If you have downstream code written against historical upstream APIs, natten-mps includes optional shims:

```python
import natten_mps.compat.v014 as natten014
import natten_mps.compat.v017 as natten017
import natten_mps.compat.v020 as natten020
```

These are best-effort drop-in replacements for common upstream `natten` entry points.

---

## Extras: model-specific fused kernels

Example: fused DiNAT-style ops with relative position bias:

```python
from natten_mps.extras.allin1 import (
    na1d_qk_rpb, na1d_av_fused,
    na2d_qk_rpb, na2d_av_fused,
)
```

---

## Limitations

- **Odd kernel sizes only** for accelerated Neighborhood Attention (this matches upstream NATTEN’s neighborhood half-width formulation).  
- Metal kernel acceleration has size caps tuned for performance:
  - 1D: K ≤ 63
  - 2D: K ≤ 13
  - 3D: K ≤ 7
- Unsupported kernel sizes or configurations automatically fall back to `pure`.
- **Supported dtypes:** Metal kernels run in float32 and float16. Bfloat16 inputs are accepted but upcast to float32 internally. Other dtypes fall back to `pure`.
- MPS acceleration is **macOS-only** (CPU fallback works anywhere PyTorch runs).

---

## Differences from upstream NATTEN (high level)

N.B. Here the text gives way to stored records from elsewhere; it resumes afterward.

/-- The rows of the opcode table: events of the machine and instruction words. -/
inductive Instr where
  /-- ISSUE_CHOICE (R14). -/
  | issueChoice (core pipe : Nat)
  /-- RESULT_LAND (R318). -/
  | resultLand (g : GRef)
  /-- STATE_VOTE (R33). -/
  | stateVote (g : GRef)
  /-- SPLIT_GROUP_CYCLE (R37). -/
  | splitGroupCycle (g : GRef)
  /-- STATE_ENTRY_COUNT_LIMIT (R42). -/
  | stateEntryCountLimit (m : Member)
  /-- CODE_SEGMENT_DELIVER (R10). -/
  | codeSegmentDeliver (m : Member)
  /-- PERFORM (R67). -/
  | perform (g : GRef) (seq lane : Nat)
  /-- DRAIN (R67). -/
  | drain (g : GRef) (seq lane : Nat)
  /-- PROPAGATE (R67). -/
  | propagate (id : Nat)
  /-- MAP_POINT_PASS (R84). -/
  | mapPointPass (g : GRef) (seq lane : Nat)
  /-- REPLAY (R240). -/
  | replay (g : GRef) (seq : Nat)
  /-- COPY_ACCEPT (R106). -/
  | copyAccept (core : Nat)
  /-- KICK_READ_COMPLETE (R106). -/
  | kickReadComplete (crew : Nat)
  /-- COPY_LINE_ARRIVE (R108). -/
  | copyLineArrive (core slot off len : Nat)
  /-- MATRIX_OP_START (R263). -/
  | matrixOpStart (core : Nat)
  /-- MATRIX_OP_COMPLETE (R137). -/
  | matrixOpComplete (core : Nat)
  /-- BERYL_OP_COMPLETE (R149). -/
  | berylOpComplete (core : Nat)
  /-- RACQ_GRANT (R22). -/
  | racqGrant (core : Nat)
  /-- BAR_COMPLETE (R114). -/
  | barComplete (crew n : Nat)
  /-- TBWAIT_END (R254). -/
  | tbwaitEnd (m : Member)
  /-- WAITA_END (R120). -/
  | waitaEnd (m : Member)
  /-- TWAIT_END (R137). -/
  | twaitEnd (m : Member)
  /-- MWAIT_WAKE (R122). -/
  | mwaitWake (m : Member)
  /-- MWAIT_TIMEOUT (R122). -/
  | mwaitTimeout (m : Member)
  /-- XRED_HOP (R260). -/
  | xredHop (rid blk : Nat) (remote : BitVec 264)
  /-- PREEMPT_RAISE (R346). -/
  | preemptRaise (crew : Nat)
  /-- GRACE_EXPIRY (R346). -/
  | graceExpiry (crew : Nat)
  /-- CREW_FLIP (R366). -/
  | crewFlip (crew : Nat)
  /-- SHADOW_DRAIN (R367). -/
  | shadowDrain (core crew : Nat)
  /-- CREW_RESTORE (R369). -/
  | crewRestore (crew core : Nat)
  /-- TASK_ENTER (R258). -/
  | taskEnter (src : PostSrc)
  /-- PLACEMENT_DECISION (R343). -/
  | placementDecision (part core : Nat)
  /-- CREW_RETIRE (R341). -/
  | crewRetire (crew : Nat)
  /-- QUEUE_RECORD_READ (R340). -/
  | queueRecordRead (fn q img : Nat)
  /-- KILL (R347). -/
  | kill
  /-- PAGE_WALK (R354). -/
  | pageWalk (r : WalkReq) (useCache contigFirst : Bool)
  /-- FAQ_RECORD_POST (R361). -/
  | faqRecordPost
  /-- TLB_FLUSH (R357). -/
  | tlbFlush (second : Bool) (unit idx : Nat)
  /-- SHOOTDOWN_COMPLETE (R359). -/
  | shootdownComplete
  /-- TUMBLER_GRANULE_MOVE (R382). -/
  | tumblerGranuleMove
  /-- STACK_FREEZE (R385). -/
  | stackFreeze (k : Nat) (temp : BitVec 8)
  /-- STACK_RESUME (R385). -/
  | stackResume (k : Nat) (temp : BitVec 8)
  /-- FREEZE_TIMEOUT (R405). -/
  | freezeTimeout (k : Nat)
  /-- REFRESH_INTERRUPT (R386). -/
  | refreshInterrupt (k : Nat)
  /-- ERROR_DETECT (R401). -/
  | errorDetect (unit : BitVec 4) (unc : Bool) (place : BitVec 8) (loc : BitVec 28) (who : ErrWho)
  /-- SELF_TEST_COMPLETE (R403). -/
  | selfTestComplete (entry : Nat) (pass : Bool)
  /-- SPARE_ROW_MAP (R404). -/
  | spareRowMap (core : Nat)
  /-- MONITOR_SAMPLE (R407). -/
  | monitorSample (unit : Nat) (v : BitVec 32)
  /-- CLOCK_STEP_DOWN (R408). -/
  | clockStepDown (die : Nat) (temp : BitVec 8) (power : BitVec 16)
  /-- CLOCK_STEP_UP (R408). -/
  | clockStepUp (die : Nat) (temp : BitVec 8) (power : BitVec 16)
  /-- THERMAL_SHUTDOWN (R408). -/
  | thermalShutdown (temp : BitVec 8)
  /-- POWER_GATE (R408). -/
  | powerGate (b : PowerBlock)
  /-- POWER_WAKE (R408). -/
  | powerWake (b : PowerBlock)
  /-- FLIT_RETRY (R393). -/
  | flitRetry (port : Nat)
  /-- FLIT_RETRY_LIMIT (R395). -/
  | flitRetryLimit (port : Nat)
  /-- PORT_UP (R394). -/
  | portUp (port : Nat) (peer : BitVec 8)
  /-- PORT_DOWN (R400). -/
  | portDown (port : Nat)
  /-- PEER_RESET (R395). -/
  | peerReset (module : BitVec 8)
  /-- MODULE_RESET (R7). -/
  | moduleReset (boot : BootTrial)
  /-- FUNCTION_LEVEL_RESET (R391). -/
  | functionLevelReset (fn : Nat)
  /-- REGISTER_WRITE (R6). -/
  | registerWrite (fn off : Nat) (d : RegData)
  /-- Q_TAIL_WRITE (R340). -/
  | qTailWrite (fn q : Nat) (v : Word)
  /-- Q_CFG_WRITE (R340). -/
  | qCfgWrite (fn q : Nat) (v : Word)
  /-- DEV_PARTROOT_WRITE (R339). -/
  | devPartrootWrite (part : Nat) (v : Word)
  /-- KWY_REFRESH (R348). -/
  | kwyRefresh
  /-- KWY_KILL (R348). -/
  | kwyKill
  /-- KWY_DRAIN (R349). -/
  | kwyDrain
  /-- KWY_END_DRAIN (R349). -/
  | kwyEndDrain
  /-- MAP_SHOOTDOWN (R358). -/
  | mapShootdown (part : BitVec 5)
  /-- MAP_HARVEST (R358). -/
  | mapHarvest (part : BitVec 5)
  /-- FAQ_RESP_RESOLVED (R364). -/
  | faqRespResolved (token : BitVec 32)
  /-- FAQ_RESP_DECLINED (R364). -/
  | faqRespDeclined (token : BitVec 32)
  /-- CAP_LIVE_WRITE (R378). -/
  | capLiveWrite (v : Word)
  /-- TMB_RETIRE (R381). -/
  | tmbRetire (stack : BitVec 4)
  /-- MBOX_READ_ENTRY (R392). -/
  | mboxReadEntry (arg : BitVec 16)
  /-- MBOX_APPEND (R392). -/
  | mboxAppend
  /-- MBOX_READ_COUNT (R392). -/
  | mboxReadCount
  /-- SEC_REPORT_REQUEST (R398). -/
  | secReportRequest
  /-- SEC_REPORT_DONE (R398). -/
  | secReportDone
  /-- SEC_NONCE_WRITE (R399). -/
  | secNonceWrite (i : Nat) (v : Word)
  /-- MON_CTL_WRITE (R407). -/
  | monCtlWrite (unit : Nat) (v : Word)
  /-- BR (R180). -/
  | br (w : Body)
  /-- BRC (R180). -/
  | brc (w : Body)
  /-- BRX (R180). -/
  | brx (w : Body)
  /-- CALL (R181). -/
  | call (w : Body)
  /-- CALLX (R181). -/
  | callx (w : Body)
  /-- RET (R181). -/
  | ret (w : Body)
  /-- EXIT (R185). -/
  | exit (w : Body)
  /-- YIELD (R185). -/
  | yield (w : Body)
  /-- NOP (R185). -/
  | nop (w : Body)
  /-- BKPT (R186). -/
  | bkpt (w : Body)
  /-- TRAP (R186). -/
  | trap (w : Body)
  /-- TRET (R187). -/
  | tret (w : Body)
  /-- PMDONE (R188). -/
  | pmdone (w : Body)
  /-- SRD (R190). -/
  | srd (w : Body)
  /-- SWR (R190). -/
  | swr (w : Body)
  /-- RACQ (R191). -/
  | racq (w : Body)
  /-- RACQ_TRY (R191). -/
  | racqTry (w : Body)
  /-- RREL (R191). -/
  | rrel (w : Body)
  /-- GANG (R192). -/
  | gang (w : Body)
  /-- BRRD (R193). -/
  | brrd (w : Body)
  /-- BRWR (R193). -/
  | brwr (w : Body)
  /-- VOTE (R194). -/
  | vote (w : Body)
  /-- SPLITQ (R195). -/
  | splitq (w : Body)
  /-- PAND (R196). -/
  | pand (w : Body)
  /-- POR (R196). -/
  | por (w : Body)
  /-- PXOR (R196). -/
  | pxor (w : Body)
  /-- PNOT (R196). -/
  | pnot (w : Body)
  /-- IADD (R200). -/
  | iadd (w : Body)
  /-- ISUB (R200). -/
  | isub (w : Body)
  /-- IADDS (R200). -/
  | iadds (w : Body)
  /-- ISUBS (R200). -/
  | isubs (w : Body)
  /-- INEG (R200). -/
  | ineg (w : Body)
  /-- IABS (R200). -/
  | iabs (w : Body)
  /-- IMIN (R200). -/
  | imin (w : Body)
  /-- IMAX (R200). -/
  | imax (w : Body)
  /-- ICLAMP (R200). -/
  | iclamp (w : Body)
  /-- ISAD (R200). -/
  | isad (w : Body)
  /-- IMUL (R201). -/
  | imul (w : Body)
  /-- IMULH (R201). -/
  | imulh (w : Body)
  /-- IMAD (R201). -/
  | imad (w : Body)
  /-- IDIV (R201). -/
  | idiv (w : Body)
  /-- IREM (R201). -/
  | irem (w : Body)
  /-- AND (R202). -/
  | and (w : Body)
  /-- OR (R202). -/
  | or (w : Body)
  /-- XOR (R202). -/
  | xor (w : Body)
  /-- ANDN (R202). -/
  | andn (w : Body)
  /-- NOT (R202). -/
  | not (w : Body)
  /-- TERN (R202). -/
  | tern (w : Body)
  /-- SHL (R203). -/
  | shl (w : Body)
  /-- SHR (R203). -/
  | shr (w : Body)
  /-- SAR (R203). -/
  | sar (w : Body)
  /-- ROL (R203). -/
  | rol (w : Body)
  /-- ROR (R203). -/
  | ror (w : Body)
  /-- FSH (R203). -/
  | fsh (w : Body)
  /-- POPC (R204). -/
  | popc (w : Body)
  /-- CLZ (R204). -/
  | clz (w : Body)
  /-- CTZ (R204). -/
  | ctz (w : Body)
  /-- BREV (R204). -/
  | brev (w : Body)
  /-- BFE (R205). -/
  | bfe (w : Body)
  /-- BFI (R205). -/
  | bfi (w : Body)
  /-- ICMP (R206). -/
  | icmp (w : Body)
  /-- SEL (R207). -/
  | sel (w : Body)
  /-- MOV (R207). -/
  | mov (w : Body)
  /-- MOVI (R207). -/
  | movi (w : Body)
  /-- IEXT (R208). -/
  | iext (w : Body)
  /-- INARROW (R208). -/
  | inarrow (w : Body)
  /-- PACK (R208). -/
  | pack (w : Body)
  /-- UNPACK (R208). -/
  | unpack (w : Body)
  /-- SHFL (R210). -/
  | shfl (w : Body)
  /-- BCAST (R210). -/
  | bcast (w : Body)
  /-- LSCAN (R211). -/
  | lscan (w : Body)
  /-- LRED (R211). -/
  | lred (w : Body)
  /-- RGATH (R212). -/
  | rgath (w : Body)
  /-- COMPACT (R213). -/
  | compact (w : Body)
  /-- FADD (R217). -/
  | fadd (w : Body)
  /-- FSUB (R217). -/
  | fsub (w : Body)
  /-- FMUL (R217). -/
  | fmul (w : Body)
  /-- FFMA (R217). -/
  | ffma (w : Body)
  /-- FMIN (R218). -/
  | fmin (w : Body)
  /-- FMAX (R218). -/
  | fmax (w : Body)
  /-- FCMP (R219). -/
  | fcmp (w : Body)
  /-- FCLASS (R220). -/
  | fclass (w : Body)
  /-- FROUND (R221). -/
  | fround (w : Body)
  /-- FSCALE (R222). -/
  | fscale (w : Body)
  /-- FRCP (R223). -/
  | frcp (w : Body)
  /-- FRSQ (R223). -/
  | frsq (w : Body)
  /-- FSQRT (R223). -/
  | fsqrt (w : Body)
  /-- FDIV (R223). -/
  | fdiv (w : Body)
  /-- FEXP2 (R223). -/
  | fexp2 (w : Body)
  /-- FLOG2 (R223). -/
  | flog2 (w : Body)
  /-- FSIN (R223). -/
  | fsin (w : Body)
  /-- FCOS (R223). -/
  | fcos (w : Body)
  /-- FTANH (R223). -/
  | ftanh (w : Body)
  /-- FSIGM (R223). -/
  | fsigm (w : Body)
  /-- FCVT (R227). -/
  | fcvt (w : Body)
  /-- F2I (R228). -/
  | f2i (w : Body)
  /-- I2F (R229). -/
  | i2f (w : Body)
  /-- MXQ (R231). -/
  | mxq (w : Body)
  /-- MXDQ (R232). -/
  | mxdq (w : Body)
  /-- Q4PK (R233). -/
  | q4pk (w : Body)
  /-- Q4UPK (R234). -/
  | q4upk (w : Body)
  /-- FDOT (R235). -/
  | fdot (w : Body)
  /-- PAIR_WORD (R171). -/
  | pair (h : Hdr) (x : Half1) (y : Half2)
  /-- LD (R243). -/
  | ld (w : Body)
  /-- ST (R243). -/
  | st (w : Body)
  /-- LDS (R243). -/
  | lds (w : Body)
  /-- PREF (R243). -/
  | pref (w : Body)
  /-- LD_X (R244). -/
  | ldX (w : Body)
  /-- ST_X (R244). -/
  | stX (w : Body)
  /-- SLD (R245). -/
  | sld (w : Body)
  /-- SST (R245). -/
  | sst (w : Body)
  /-- RECLD (R245). -/
  | recld (w : Body)
  /-- ATOM (R246). -/
  | atom (w : Body)
  /-- INCB (R246). -/
  | incb (w : Body)
  /-- CELLADD (R247). -/
  | celladd (w : Body)
  /-- CELLRD (R247). -/
  | cellrd (w : Body)
  /-- CELLCLR (R247). -/
  | cellclr (w : Body)
  /-- FENCE (R248). -/
  | fence (w : Body)
  /-- CODEFENCE (R248). -/
  | codefence (w : Body)
  /-- RFENCE (R248). -/
  | rfence (w : Body)
  /-- OPFENCE (R248). -/
  | opfence (w : Body)
  /-- MONITOR (R249). -/
  | monitor (w : Body)
  /-- MWAIT (R250). -/
  | mwait (w : Body)
  /-- WAITA (R250). -/
  | waita (w : Body)
  /-- ACPY (R251). -/
  | acpy (w : Body)
  /-- CKICK (R252). -/
  | ckick (w : Body)
  /-- TBINIT (R253). -/
  | tbinit (w : Body)
  /-- TBEXPECT (R253). -/
  | tbexpect (w : Body)
  /-- TBARRIVE (R253). -/
  | tbarrive (w : Body)
  /-- TBWAIT (R254). -/
  | tbwait (w : Body)
  /-- TBTEST (R254). -/
  | tbtest (w : Body)
  /-- BAR (R255). -/
  | bar (w : Body)
  /-- SPAWN (R256). -/
  | spawn (w : Body)
  /-- XRED (R259). -/
  | xred (w : Body)
  /-- OBRES (R264). -/
  | obres (w : Body)
  /-- OBREL (R264). -/
  | obrel (w : Body)
  /-- OBST (R265). -/
  | obst (w : Body)
  /-- OBLD (R265). -/
  | obld (w : Body)
  /-- WBLD (R266). -/
  | wbld (w : Body)
  /-- MMA (R268). -/
  | mma (w : Body)
  /-- MMAS (R268). -/
  | mmas (w : Body)
  /-- TWAIT (R270). -/
  | twait (w : Body)
  /-- AMLD (R271). -/
  | amld (w : Body)
  /-- AMST (R271). -/
  | amst (w : Body)
  /-- AMZERO (R272). -/
  | amzero (w : Body)
  /-- AMCVT (R273). -/
  | amcvt (w : Body)
  /-- PRUNE48 (R275). -/
  | prune48 (w : Body)
  /-- BMAP (R276). -/
  | bmap (w : Body)
  /-- SPEXP (R277). -/
  | spexp (w : Body)
  /-- QINIT (R279). -/
  | qinit (w : Body)
  /-- QDEG (R279). -/
  | qdeg (w : Body)
  /-- QMUL (R280). -/
  | qmul (w : Body)
  /-- QMULS (R280). -/
  | qmuls (w : Body)
  /-- QDIV (R280). -/
  | qdiv (w : Body)
  /-- QCONV (R281). -/
  | qconv (w : Body)
  /-- QRD (R282). -/
  | qrd (w : Body)
  /-- QNORM (R281). -/
  | qnorm (w : Body)
  /-- QSAVE (R283). -/
  | qsave (w : Body)
  /-- QLOAD (R283). -/
  | qload (w : Body)
  /-- HOST_ACCESS (R89). -/
  | hostAccess (op : HostOp)
  /-- MAILBOX_RESPONSE_READY (R392). -/
  | mailboxResponseReady
  deriving DecidableEq, Repr, Inhabited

- Targets **Apple Silicon** (PyTorch **MPS** + CPU fallback); no CUDA backend
- Uses **Metal compute shaders** instead of CUDA kernels
- Includes Apple-Silicon-focused extras (and optional compatibility shims)

---

## Acknowledgments

This project implements Neighborhood Attention as introduced by the upstream [NATTEN](https://github.com/SHI-Labs/NATTEN) project (SHI-Labs). The original NATTEN library and research are by Ali Hassani, Steven Walton, Humphrey Shi, and collaborators.

If you use Neighborhood Attention in research, please cite the original papers:

- Hassani et al., **Neighborhood Attention Transformer** (CVPR 2023)
- Hassani & Shi, **Dilated Neighborhood Attention Transformer** (2022)
- Hassani et al., **Faster Neighborhood Attention** (NeurIPS 2024)

<details>
<summary>BibTeX</summary>

```bibtex
@inproceedings{hassani2023neighborhood,
  title   = {Neighborhood Attention Transformer},
  author  = {Hassani, Ali and Walton, Steven and Li, Jiachen and Li, Shen and Shi, Humphrey},
  booktitle = {CVPR},
  year    = {2023}
}

@article{hassani2022dilated,
  title   = {Dilated Neighborhood Attention Transformer},
  author  = {Hassani, Ali and Shi, Humphrey},
  journal = {arXiv preprint arXiv:2209.15001},
  year    = {2022}
}

@inproceedings{hassani2024faster,
  title   = {Faster Neighborhood Attention: Reducing the O(n^2) Cost of Self Attention at the Threadblock Level},
  author  = {Hassani, Ali and Ke, Wen-Mei and Gong, Jiaming and Walton, Steven and Shi, Humphrey},
  booktitle = {NeurIPS},
  year    = {2024}
}
```
</details>

---

## License

MIT — see [LICENSE](LICENSE) for details.  
Upstream NATTEN is also MIT-licensed.